• _Source data_:
BEGIN

-- ==== Sys2Proof/Machine/HostPort.lean ====
section
/-! DEFINITION. The host's other operations: `load` and `inspect` (spec/10_state.md R38 to R42), and the
loader's reading of a program file (spec/20_memory.md R52). -/

namespace Sys2Proof.Machine

/-- `load(words)` (spec/10_state.md R34, R40): the reset state with the image from address 0 on. An image
of more than 65536 words is refused (spec/70_reset_and_hazards.md R252, decision D19, log 23). -/
def load (words : List Word) : Option State :=
  if words.length ≤ 65536 then
    some ((State.reset.setMem (Memory.writeWords [] 0 words)).setProgramLength words.length)
  else none

/-- The words of a program file, "consecutive 16-bit little-endian words (low byte first), no header"
(spec/20_memory.md R52). A file of odd length is refused (decision D20, log 23). -/
def fileWords : List Byte → Option (List Word)
  | [] => some []
  | [_] => none
  | lo :: hi :: rest =>
    match fileWords rest with
    | some ws => some ((hi ++ lo) :: ws)
    | none => none

/-- What the inspection port shows: all registers, EX and the full memory array. The source does not
list `skip` (spec/10_state.md R41). -/
structure Inspection where
  x : Vector Word 8
  sp : Word
  pc : Word
  ex : Word
  mem : Memory
  deriving DecidableEq, Repr

/-- `inspect`: a read-only copy (R41); it answers no state, so it cannot change one. -/
def State.inspect (s : State) : Inspection :=
  { x := s.x, sp := s.sp, pc := s.pc, ex := s.ex, mem := s.mem }

end Sys2Proof.Machine
end

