-- ==== Sys2Proof/Laws/Operands.lean ====
section
/-! SUPPORT. What resolving operands can do, said once: it moves PC past the extra words and SP by a PUSH
or a POP (spec/40_operands.md R108), and fails exactly on a literal destination (R104). -/

namespace Sys2Proof.Machine

/-- Resolving a shared form moves PC past its extra word and changes nothing else. -/
theorem resolvePlace_state (p : Place) (s : State) :
    (resolvePlace p s).2 = s.setPc (s.pc + BitVec.ofNat 16 p.extra.length) := by
  cases p <;> simp [resolvePlace, Place.extra, State.setPc]

/-- Resolving b, when it resolves, moves PC past its extra word and SP down for a PUSH. -/
theorem resolveDst_state {b : Dst} {s t : State} {ld : Loc} (h : resolveDst b s = some (ld, t)) :
    t = (s.setPc (s.pc + BitVec.ofNat 16 b.extra.length)).setSp (s.sp - b.pushed) := by
  cases b with
  | place p =>
    obtain rfl : (resolvePlace p s).2 = t := congrArg Prod.snd (Option.some.inj h)
    simp [resolvePlace_state, Dst.extra, Dst.pushed, State.setPc, State.setSp]
  | push =>
    obtain rfl : s.setSp (s.sp - 1) = t := congrArg Prod.snd (Option.some.inj h)
    simp [Dst.extra, Dst.pushed, State.setPc, State.setSp]
  | literal n => cases h

/-- Resolving a moves PC past its extra word and SP up for a POP. -/
theorem resolveSrc_state (a : Src) (s : State) :
    (resolveSrc a s).2
      = (s.setPc (s.pc + BitVec.ofNat 16 a.extra.length)).setSp (s.sp + a.popped) := by
  cases a <;>
    simp [resolveSrc, resolvePlace_state, Src.extra, Src.popped, State.setPc, State.setSp]

/-- b resolves exactly when it is writable. -/
theorem resolveDst_eq_none {b : Dst} {s : State} : resolveDst b s = none ↔ b.writable = false := by
  cases b <;> simp [resolveDst, Dst.writable]

/-- Both operands resolve exactly when b is writable. -/
theorem resolveBoth_eq_none {b : Dst} {a : Src} {s : State} :
    resolveBoth b a s = none ↔ b.writable = false := by
  cases b <;> simp [resolveBoth, resolveDst, Dst.writable]

theorem resolveBoth_isSome {b : Dst} (h : b.writable = true) (a : Src) (s : State) :
    ∃ ld ra t, resolveBoth b a s = some (ld, ra, t) := by
  cases b with
  | place p => exact ⟨_, _, _, rfl⟩
  | push => exact ⟨_, _, _, rfl⟩
  | literal n => cases h

/-- Resolving both operands, when b resolves: PC past both extra words, SP by PUSH and POP. -/
theorem resolveBoth_state {b : Dst} {a : Src} {s t : State} {ld : Loc} {ra : Ref}
    (h : resolveBoth b a s = some (ld, ra, t)) :
    t = (s.setPc (s.pc + BitVec.ofNat 16 (b.extra.length + a.extra.length))).setSp
      (s.sp - b.pushed + a.popped) := by
  unfold resolveBoth at h
  split at h
  · cases h
  · rename_i ld' s₁ hb
    obtain rfl : (resolveSrc a s₁).2 = t := congrArg (fun p => p.2.2) (Option.some.inj h)
    rw [resolveSrc_state, resolveDst_state hb, BitVec.ofNat_add]
    simp [State.setPc, State.setSp, BitVec.add_assoc]

end Sys2Proof.Machine
end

END

• _About this task_: What you return must be the lines above that run from the line with "R42), and the" to the line with "if words.length ≤ 65536 then", inclusive, each copied exactly.

• _Result_:
/-! DEFINITION. The host's other operations: `load` and `inspect` (spec/10_state.md R38 to R42), and the
loader's reading of a program file (spec/20_memory.md R52). -/

namespace Sys2Proof.Machine

/-- `load(words)` (spec/10_state.md R34, R40): the reset state with the image from address 0 on. An image
of more than 65536 words is refused (spec/70_reset_and_hazards.md R252, decision D19, log 23). -/
def load (words : List Word) : Option State :=
  if words.length ≤ 65536 then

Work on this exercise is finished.